-- ==== Sys2Proof/Laws/State.lean ====
section
/-!
SUPPORT. One lemma per field of State per named update, each true by definition, so that no later proof unfolds a
record update.
-/

namespace Sys2Proof.Machine.State

@[simp] theorem begin_cfg (s : State) : s.begin.cfg = s.cfg := rfl
@[simp] theorem begin_sector (s : State) : s.begin.sector = s.sector := rfl
@[simp] theorem begin_tickCounter (s : State) : s.begin.tickCounter = s.tickCounter := rfl
@[simp] theorem begin_prevSector (s : State) : s.begin.prevSector = s.prevSector := rfl
@[simp] theorem begin_runState (s : State) : s.begin.runState = s.runState := rfl
@[simp] theorem begin_duty (s : State) : s.begin.duty = s.duty := rfl
@[simp] theorem begin_period (s : State) : s.begin.period = s.period := rfl
@[simp] theorem begin_vbatt (s : State) : s.begin.vbatt = s.vbatt := rfl
@[simp] theorem begin_vsys (s : State) : s.begin.vsys = s.vsys := rfl
@[simp] theorem begin_bucket (s : State) : s.begin.bucket = s.bucket := rfl
@[simp] theorem begin_manualFlag (s : State) : s.begin.manualFlag = s.manualFlag := rfl
@[simp] theorem begin_faultFlag (s : State) : s.begin.faultFlag = s.faultFlag := rfl
@[simp] theorem begin_startReq (s : State) : s.begin.startReq = s.startReq := rfl
@[simp] theorem begin_work (s : State) : s.begin.work = s.work := rfl
@[simp] theorem begin_qual (s : State) : s.begin.qual = s.qual := rfl
@[simp] theorem begin_zcIntegral (s : State) : s.begin.zcIntegral = s.zcIntegral := rfl
@[simp] theorem begin_shadow (s : State) : s.begin.shadow = s.shadow := rfl
@[simp] theorem begin_ports (s : State) : s.begin.ports = s.ports := rfl
@[simp] theorem begin_response (s : State) : s.begin.response = some ⟨false, 0⟩ := rfl
@[simp] theorem begin_effects (s : State) : s.begin.effects = [] := rfl

@[simp] theorem beginEffect_cfg (s : State) : s.beginEffect.cfg = s.cfg := rfl
@[simp] theorem beginEffect_sector (s : State) : s.beginEffect.sector = s.sector := rfl
@[simp] theorem beginEffect_tickCounter (s : State) : s.beginEffect.tickCounter = s.tickCounter := rfl
@[simp] theorem beginEffect_prevSector (s : State) : s.beginEffect.prevSector = s.prevSector := rfl
@[simp] theorem beginEffect_runState (s : State) : s.beginEffect.runState = s.runState := rfl
@[simp] theorem beginEffect_duty (s : State) : s.beginEffect.duty = s.duty := rfl
@[simp] theorem beginEffect_period (s : State) : s.beginEffect.period = s.period := rfl
@[simp] theorem beginEffect_vbatt (s : State) : s.beginEffect.vbatt = s.vbatt := rfl
@[simp] theorem beginEffect_vsys (s : State) : s.beginEffect.vsys = s.vsys := rfl
@[simp] theorem beginEffect_bucket (s : State) : s.beginEffect.bucket = s.bucket := rfl
@[simp] theorem beginEffect_manualFlag (s : State) : s.beginEffect.manualFlag = s.manualFlag := rfl
@[simp] theorem beginEffect_faultFlag (s : State) : s.beginEffect.faultFlag = s.faultFlag := rfl
@[simp] theorem beginEffect_startReq (s : State) : s.beginEffect.startReq = s.startReq := rfl
@[simp] theorem beginEffect_work (s : State) : s.beginEffect.work = s.work := rfl
@[simp] theorem beginEffect_qual (s : State) : s.beginEffect.qual = s.qual := rfl
@[simp] theorem beginEffect_zcIntegral (s : State) : s.beginEffect.zcIntegral = s.zcIntegral := rfl
@[simp] theorem beginEffect_shadow (s : State) : s.beginEffect.shadow = s.shadow := rfl
@[simp] theorem beginEffect_ports (s : State) : s.beginEffect.ports = s.ports := rfl
@[simp] theorem beginEffect_response (s : State) : s.beginEffect.response = none := rfl
@[simp] theorem beginEffect_effects (s : State) : s.beginEffect.effects = [] := rfl

@[simp] theorem respond_cfg (s : State) (v : Word) : (s.respond v).cfg = s.cfg := rfl
@[simp] theorem respond_sector (s : State) (v : Word) : (s.respond v).sector = s.sector := rfl
@[simp] theorem respond_tickCounter (s : State) (v : Word) : (s.respond v).tickCounter = s.tickCounter := rfl
@[simp] theorem respond_prevSector (s : State) (v : Word) : (s.respond v).prevSector = s.prevSector := rfl
@[simp] theorem respond_runState (s : State) (v : Word) : (s.respond v).runState = s.runState := rfl
@[simp] theorem respond_duty (s : State) (v : Word) : (s.respond v).duty = s.duty := rfl
@[simp] theorem respond_period (s : State) (v : Word) : (s.respond v).period = s.period := rfl
@[simp] theorem respond_vbatt (s : State) (v : Word) : (s.respond v).vbatt = s.vbatt := rfl
@[simp] theorem respond_vsys (s : State) (v : Word) : (s.respond v).vsys = s.vsys := rfl
@[simp] theorem respond_bucket (s : State) (v : Word) : (s.respond v).bucket = s.bucket := rfl
@[simp] theorem respond_manualFlag (s : State) (v : Word) : (s.respond v).manualFlag = s.manualFlag := rfl
@[simp] theorem respond_faultFlag (s : State) (v : Word) : (s.respond v).faultFlag = s.faultFlag := rfl
@[simp] theorem respond_startReq (s : State) (v : Word) : (s.respond v).startReq = s.startReq := rfl
@[simp] theorem respond_work (s : State) (v : Word) : (s.respond v).work = s.work := rfl
@[simp] theorem respond_qual (s : State) (v : Word) : (s.respond v).qual = s.qual := rfl
@[simp] theorem respond_zcIntegral (s : State) (v : Word) : (s.respond v).zcIntegral = s.zcIntegral := rfl
@[simp] theorem respond_shadow (s : State) (v : Word) : (s.respond v).shadow = s.shadow := rfl
@[simp] theorem respond_ports (s : State) (v : Word) : (s.respond v).ports = s.ports := rfl
@[simp] theorem respond_response (s : State) (v : Word) : (s.respond v).response = some ⟨false, v⟩ := rfl
@[simp] theorem respond_effects (s : State) (v : Word) : (s.respond v).effects = s.effects := rfl

@[simp] theorem refuse_cfg (s : State) : s.refuse.cfg = s.cfg := rfl
@[simp] theorem refuse_sector (s : State) : s.refuse.sector = s.sector := rfl
@[simp] theorem refuse_tickCounter (s : State) : s.refuse.tickCounter = s.tickCounter := rfl
@[simp] theorem refuse_prevSector (s : State) : s.refuse.prevSector = s.prevSector := rfl
@[simp] theorem refuse_runState (s : State) : s.refuse.runState = s.runState := rfl
@[simp] theorem refuse_duty (s : State) : s.refuse.duty = s.duty := rfl
@[simp] theorem refuse_period (s : State) : s.refuse.period = s.period := rfl
@[simp] theorem refuse_vbatt (s : State) : s.refuse.vbatt = s.vbatt := rfl
@[simp] theorem refuse_vsys (s : State) : s.refuse.vsys = s.vsys := rfl
@[simp] theorem refuse_bucket (s : State) : s.refuse.bucket = s.bucket := rfl
@[simp] theorem refuse_manualFlag (s : State) : s.refuse.manualFlag = s.manualFlag := rfl
@[simp] theorem refuse_faultFlag (s : State) : s.refuse.faultFlag = s.faultFlag := rfl
@[simp] theorem refuse_startReq (s : State) : s.refuse.startReq = s.startReq := rfl
@[simp] theorem refuse_work (s : State) : s.refuse.work = s.work := rfl
@[simp] theorem refuse_qual (s : State) : s.refuse.qual = s.qual := rfl
@[simp] theorem refuse_zcIntegral (s : State) : s.refuse.zcIntegral = s.zcIntegral := rfl
@[simp] theorem refuse_shadow (s : State) : s.refuse.shadow = s.shadow := rfl
@[simp] theorem refuse_ports (s : State) : s.refuse.ports = s.ports := rfl
@[simp] theorem refuse_response (s : State) : s.refuse.response = some ⟨true, 0⟩ := rfl
@[simp] theorem refuse_effects (s : State) : s.refuse.effects = s.effects := rfl

@[simp] theorem emit_cfg (s : State) (e : Effect) : (s.emit e).cfg = s.cfg := rfl
@[simp] theorem emit_sector (s : State) (e : Effect) : (s.emit e).sector = s.sector := rfl
@[simp] theorem emit_tickCounter (s : State) (e : Effect) : (s.emit e).tickCounter = s.tickCounter := rfl
@[simp] theorem emit_prevSector (s : State) (e : Effect) : (s.emit e).prevSector = s.prevSector := rfl
@[simp] theorem emit_runState (s : State) (e : Effect) : (s.emit e).runState = s.runState := rfl
@[simp] theorem emit_duty (s : State) (e : Effect) : (s.emit e).duty = s.duty := rfl
@[simp] theorem emit_period (s : State) (e : Effect) : (s.emit e).period = s.period := rfl
@[simp] theorem emit_vbatt (s : State) (e : Effect) : (s.emit e).vbatt = s.vbatt := rfl
@[simp] theorem emit_vsys (s : State) (e : Effect) : (s.emit e).vsys = s.vsys := rfl
@[simp] theorem emit_bucket (s : State) (e : Effect) : (s.emit e).bucket = s.bucket := rfl
@[simp] theorem emit_manualFlag (s : State) (e : Effect) : (s.emit e).manualFlag = s.manualFlag := rfl
@[simp] theorem emit_faultFlag (s : State) (e : Effect) : (s.emit e).faultFlag = s.faultFlag := rfl
@[simp] theorem emit_startReq (s : State) (e : Effect) : (s.emit e).startReq = s.startReq := rfl
@[simp] theorem emit_work (s : State) (e : Effect) : (s.emit e).work = s.work := rfl
@[simp] theorem emit_qual (s : State) (e : Effect) : (s.emit e).qual = s.qual := rfl
@[simp] theorem emit_zcIntegral (s : State) (e : Effect) : (s.emit e).zcIntegral = s.zcIntegral := rfl
@[simp] theorem emit_shadow (s : State) (e : Effect) : (s.emit e).shadow = s.shadow.apply e := rfl
@[simp] theorem emit_ports (s : State) (e : Effect) : (s.emit e).ports = s.ports := rfl
@[simp] theorem emit_response (s : State) (e : Effect) : (s.emit e).response = s.response := rfl
@[simp] theorem emit_effects (s : State) (e : Effect) : (s.emit e).effects = s.effects ++ [e] := rfl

★ ★ ★ ★ ★

Problem description: Using the listing above, work out how many lines contain the string "tickCounter" and return only that number.

Expected output: 5